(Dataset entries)
#####

-- ==== Sys2Proof/Laws/FrameFabricOps.lean ====
section
/-! SUPPORT. What each operation of Machine/FabricOps.lean may change, as `Only` states it: one lemma an operation, which later proofs cite
instead of unfolding it. -/
namespace Sys2Proof.Machine
set_option Elab.async false
set_option linter.all false

/-- What `updLink` may change. -/
theorem updLink_only (k : Nat) (f : GLink → GLink) (s : State) :
    Only [.gf] s (updLink k f s) := by
  unfold updLink
  repeat' first
    | intro _
    | with_reducible assumption
    | with_reducible exact Only.refl _ _
    | fail_if_no_progress (with_reducible apply Only.upd_gf; decide +kernel)
    | with_reducible apply_assumption -exfalso -symm
    | split
    | dsimp only

/-- What `updTxStream` may change. -/
theorem updTxStream_only (vc dst : Nat) (f : TxStream → TxStream) (s : State) :
    Only [.gf] s (updTxStream vc dst f s) := by
  unfold updTxStream
  repeat' first
    | intro _
    | with_reducible assumption
    | with_reducible exact Only.refl _ _
    | (extract_lets +onlyGivenNames x; refine Only.cut x ?_ (fun _ => ?_); unfold x; clear x; rotate_left; clear_value x)
    | (extract_lets +onlyGivenNames x; refine Only.cut2 x ?_ (fun _ => ?_); unfold x; clear x; rotate_left; clear_value x)
    | (extract_lets +onlyGivenNames x; refine Only.cutF x ?_ (fun _ => ?_); unfold x; clear x; rotate_left; clear_value x)
    | (extract_lets +onlyGivenNames x; refine Only.cutG x ?_ (fun _ => ?_); unfold x; clear x; rotate_left; clear_value x)
    | (extract_lets +onlyGivenNames x; refine Only.cutG2 x ?_ (fun _ => ?_); unfold x; clear x; rotate_left; clear_value x)
    | (extract_lets +onlyGivenNames x; refine Only.cutG3 x ?_ (fun _ => ?_); unfold x; clear x; rotate_left; clear_value x)
    | (extract_lets +onlyGivenNames x; refine Only.cutH x ?_ (fun _ => ?_); unfold x; clear x; rotate_left; clear_value x)
    | (extract_lets +onlyGivenNames x; clear_value x)
    | with_reducible apply Only.ite
    | fail_if_no_progress (with_reducible apply Only.upd_gf; decide +kernel)
    | with_reducible apply_assumption -exfalso -symm
    | split
    | dsimp only

/-- What `winLog` may change. -/
theorem winLog_only (p : Port) (cause offset rid : Nat) (s : State) :
    Only [.reg Reg.HE_WINLOG.COUNT,
    .reg Reg.HE_WINLOG.CAUSE, .reg Reg.HE_WINLOG.PORT, .reg Reg.HE_WINLOGLO.OFFSET, .reg Reg.HE_WINLOGHI.OFFSET,
    .reg Reg.HE_WINLOGHI.RID] s (winLog p cause offset rid s) := by
  unfold winLog
  repeat' first
    | intro _
    | with_reducible assumption
    | with_reducible exact Only.refl _ _
    | (extract_lets +onlyGivenNames x; refine Only.cut x ?_ (fun _ => ?_); unfold x; clear x; rotate_left; clear_value x)
    | (extract_lets +onlyGivenNames x; refine Only.cut2 x ?_ (fun _ => ?_); unfold x; clear x; rotate_left; clear_value x)
    | (extract_lets +onlyGivenNames x; clear_value x)
    | with_reducible apply Only.ite
    | (with_reducible apply Only.step (setF_only ..); exact .of (by decide +kernel))
    | (with_reducible apply Only.step (bump_only ..); exact .of (by decide +kernel))
    | with_reducible apply_assumption -exfalso -symm
    | split
    | dsimp only

/-- What `windowFail` may change. -/
theorem windowFail_only (ftype dst cause : Nat) (info : List Nat) (s : State) :
    Only [.out, .he, .gf,
    .reg Reg.HE_WINLOG.COUNT, .reg Reg.HE_WINLOG.CAUSE, .reg Reg.HE_WINLOG.PORT, .reg Reg.HE_WINLOGLO.OFFSET,
    .reg Reg.HE_WINLOGHI.OFFSET, .reg Reg.HE_WINLOGHI.RID] s (windowFail ftype dst cause info s) := by
  unfold windowFail
  repeat' first
    | intro _
    | with_reducible assumption
    | with_reducible exact Only.refl _ _
    | with_reducible apply Only.ite
    | fail_if_no_progress (with_reducible apply Only.upd_gf; decide +kernel)
    | (with_reducible apply Only.step (caCpl_only ..); exact .of (by decide +kernel))
    | (with_reducible apply Only.step (winLog_only ..); exact .of (by decide +kernel))
    | (with_reducible apply Only.step (State.updPort_only ..); exact .of (by decide +kernel))
    | with_reducible apply_assumption -exfalso -symm
    | split
    | dsimp only

/-- What `frameFailed` may change. -/
theorem frameFailed_only (fr : TxFrame) (s : State) :
    Only [.out, .he, .bp, .gf, .reg Reg.HE_WINLOG.COUNT,
    .reg Reg.HE_WINLOG.CAUSE, .reg Reg.HE_WINLOG.PORT, .reg Reg.HE_WINLOGLO.OFFSET, .reg Reg.HE_WINLOGHI.OFFSET,
    .reg Reg.HE_WINLOGHI.RID, .reg Reg.GF_XFER.FAILED, .reg Reg.GF_ERR.XFERFAIL] s (frameFailed fr s) := by
  unfold frameFailed
  repeat' first
    | intro _
    | with_reducible assumption
    | with_reducible exact Only.refl _ _
    | (extract_lets +onlyGivenNames x; refine Only.cut x ?_ (fun _ => ?_); unfold x; clear x; rotate_left; clear_value x)
    | (extract_lets +onlyGivenNames x; refine Only.cut2 x ?_ (fun _ => ?_); unfold x; clear x; rotate_left; clear_value x)
    | (extract_lets +onlyGivenNames x; refine Only.cutF x ?_ (fun _ => ?_); unfold x; clear x; rotate_left; clear_value x)
    | (extract_lets +onlyGivenNames x; refine Only.cutG x ?_ (fun _ => ?_); unfold x; clear x; rotate_left; clear_value x)
    | (extract_lets +onlyGivenNames x; refine Only.cutG2 x ?_ (fun _ => ?_); unfold x; clear x; rotate_left; clear_value x)
    | (extract_lets +onlyGivenNames x; refine Only.cutG3 x ?_ (fun _ => ?_); unfold x; clear x; rotate_left; clear_value x)
    | (extract_lets +onlyGivenNames x; refine Only.cutH x ?_ (fun _ => ?_); unfold x; clear x; rotate_left; clear_value x)
    | (extract_lets +onlyGivenNames x; clear_value x)
    | fail_if_no_progress (with_reducible apply Only.upd_gf; decide +kernel)
    | (with_reducible apply Only.step (flagOn_only ..); exact .of (by decide +kernel))
    | (with_reducible apply Only.step (bump_only ..); exact .of (by decide +kernel))
    | (with_reducible apply Only.step (putBufs_only ..); exact .of (by decide +kernel))
    | (with_reducible apply Only.step (windowFail_only ..); exact .of (by decide +kernel))
    | (with_reducible apply Only.step (updTxStream_only ..); exact .of (by decide +kernel))
    | with_reducible apply_assumption -exfalso -symm
    | split
    | dsimp only

/-- What `fiGf` may change. -/
theorem fiGf_only (k vc n : Nat) (s : State) :
    Only [.mg, .fi, .reg Reg.MG_LOGSTAT.DROPPED, .reg Reg.MG_ERR.LOGDROP,
    .reg Reg.FI_CNT.INJECTED] s (fiGf k vc n s).2 := by
  unfold fiGf
  repeat' first
    | intro _
    | with_reducible assumption
    | with_reducible exact Only.refl _ _
    | (extract_lets +onlyGivenNames x; refine Only.cut x ?_ (fun _ => ?_); unfold x; clear x; rotate_left; clear_value x)
    | (extract_lets +onlyGivenNames x; refine Only.cut2 x ?_ (fun _ => ?_); unfold x; clear x; rotate_left; clear_value x)
    | (extract_lets +onlyGivenNames x; refine Only.cut3 x ?_ (fun _ => ?_); unfold x; clear x; rotate_left; clear_value x)
    | (extract_lets +onlyGivenNames x; clear_value x)
    | (with_reducible apply Only.step (fiHits_only ..); exact .of (by decide +kernel))
    | with_reducible refine Only.step (Only.of_eq2 ‹_› (fiHits_only ..)) (.of (by decide +kernel)) ?_
    | with_reducible refine Only.step (Only.of_eq3 ‹_› (fiHits_only ..)) (.of (by decide +kernel)) ?_
    | (with_reducible apply Only.step (fiInjected_only ..); exact .of (by decide +kernel))
    | with_reducible apply_assumption -exfalso -symm
    | split
    | dsimp only

/-- What `drainLink` may change. -/
theorem drainLink_only (k : Nat) (s : State) :
    Only [.gf] s (drainLink k s) := by
  unfold drainLink
  repeat' first
    | intro _
    | with_reducible assumption
    | with_reducible exact Only.refl _ _
    | (with_reducible apply Only.step (updLink_only ..); exact .of (by decide +kernel))
    | with_reducible refine Only.foldl (fun _ _ _ => ?_) ?_
    | with_reducible refine Only.foldl2 (fun _ _ _ => ?_) ?_
    | with_reducible apply_assumption -exfalso -symm
    | split
    | dsimp only

/-- What `sendFlits` may change. -/
theorem sendFlits_only (k vc n : Nat) (s : State) :
    Only [.gf, .mg, .fi, .reg Reg.MG_LOGSTAT.DROPPED,
    .reg Reg.MG_ERR.LOGDROP, .reg Reg.FI_CNT.INJECTED] s (sendFlits k vc n s) := by
  unfold sendFlits
  repeat' first
    | intro _
    | with_reducible assumption
    | with_reducible exact Only.refl _ _
    | (extract_lets +onlyGivenNames x; refine Only.cut x ?_ (fun _ => ?_); unfold x; clear x; rotate_left; clear_value x)
    | (extract_lets +onlyGivenNames x; refine Only.cut2 x ?_ (fun _ => ?_); unfold x; clear x; rotate_left; clear_value x)
    | (extract_lets +onlyGivenNames x; refine Only.cut3 x ?_ (fun _ => ?_); unfold x; clear x; rotate_left; clear_value x)
    | (extract_lets +onlyGivenNames x; refine Only.cutF x ?_ (fun _ => ?_); unfold x; clear x; rotate_left; clear_value x)
    | (extract_lets +onlyGivenNames x; refine Only.cutG x ?_ (fun _ => ?_); unfold x; clear x; rotate_left; clear_value x)
    | (extract_lets +onlyGivenNames x; refine Only.cutP x ?_ (fun _ => ?_); unfold x; clear x; rotate_left; clear_value x)
    | (extract_lets +onlyGivenNames x; refine Only.cutG2 x ?_ (fun _ => ?_); unfold x; clear x; rotate_left; clear_value x)
    | (extract_lets +onlyGivenNames x; refine Only.cutG3 x ?_ (fun _ => ?_); unfold x; clear x; rotate_left; clear_value x)
    | (extract_lets +onlyGivenNames x; refine Only.cutH x ?_ (fun _ => ?_); unfold x; clear x; rotate_left; clear_value x)
    | (extract_lets +onlyGivenNames x; clear_value x)
    | with_reducible apply Only.ite
    | (with_reducible apply Only.step (fiGf_only ..); exact .of (by decide +kernel))
    | with_reducible refine Only.step (Only.of_eq2 ‹_› (fiGf_only ..)) (.of (by decide +kernel)) ?_
    | with_reducible refine Only.step (Only.of_eq3 ‹_› (fiGf_only ..)) (.of (by decide +kernel)) ?_
    | (with_reducible apply Only.step (drainLink_only ..); exact .of (by decide +kernel))
    | (with_reducible apply Only.step (updLink_only ..); exact .of (by decide +kernel))
    | with_reducible apply_assumption -exfalso -symm
    | split
    | dsimp only

/-- What `sendAckFlit` may change. -/
theorem sendAckFlit_only (vc src : Nat) (s : State) :
    Only [.gf] s (sendAckFlit vc src s) := by
  unfold sendAckFlit
  repeat' first
    | intro _
    | with_reducible assumption
    | with_reducible exact Only.refl _ _
    | (with_reducible apply Only.step (drainLink_only ..); exact .of (by decide +kernel))
    | (with_reducible apply Only.step (updLink_only ..); exact .of (by decide +kernel))
    | with_reducible apply_assumption -exfalso -symm
    | split
    | dsimp only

#####

All lines from the one containing "theorem sendAckFlit_only (vc" to the end of the records are to be duplicated exactly, and no other lines are to be given.

theorem sendAckFlit_only (vc src : Nat) (s : State) :
    Only [.gf] s (sendAckFlit vc src s) := by
  unfold sendAckFlit
  repeat' first
    | intro _
    | with_reducible assumption
    | with_reducible exact Only.refl _ _
    | (with_reducible apply Only.step (drainLink_only ..); exact .of (by decide +kernel))
    | (with_reducible apply Only.step (updLink_only ..); exact .of (by decide +kernel))
    | with_reducible apply_assumption -exfalso -symm
    | split
    | dsimp only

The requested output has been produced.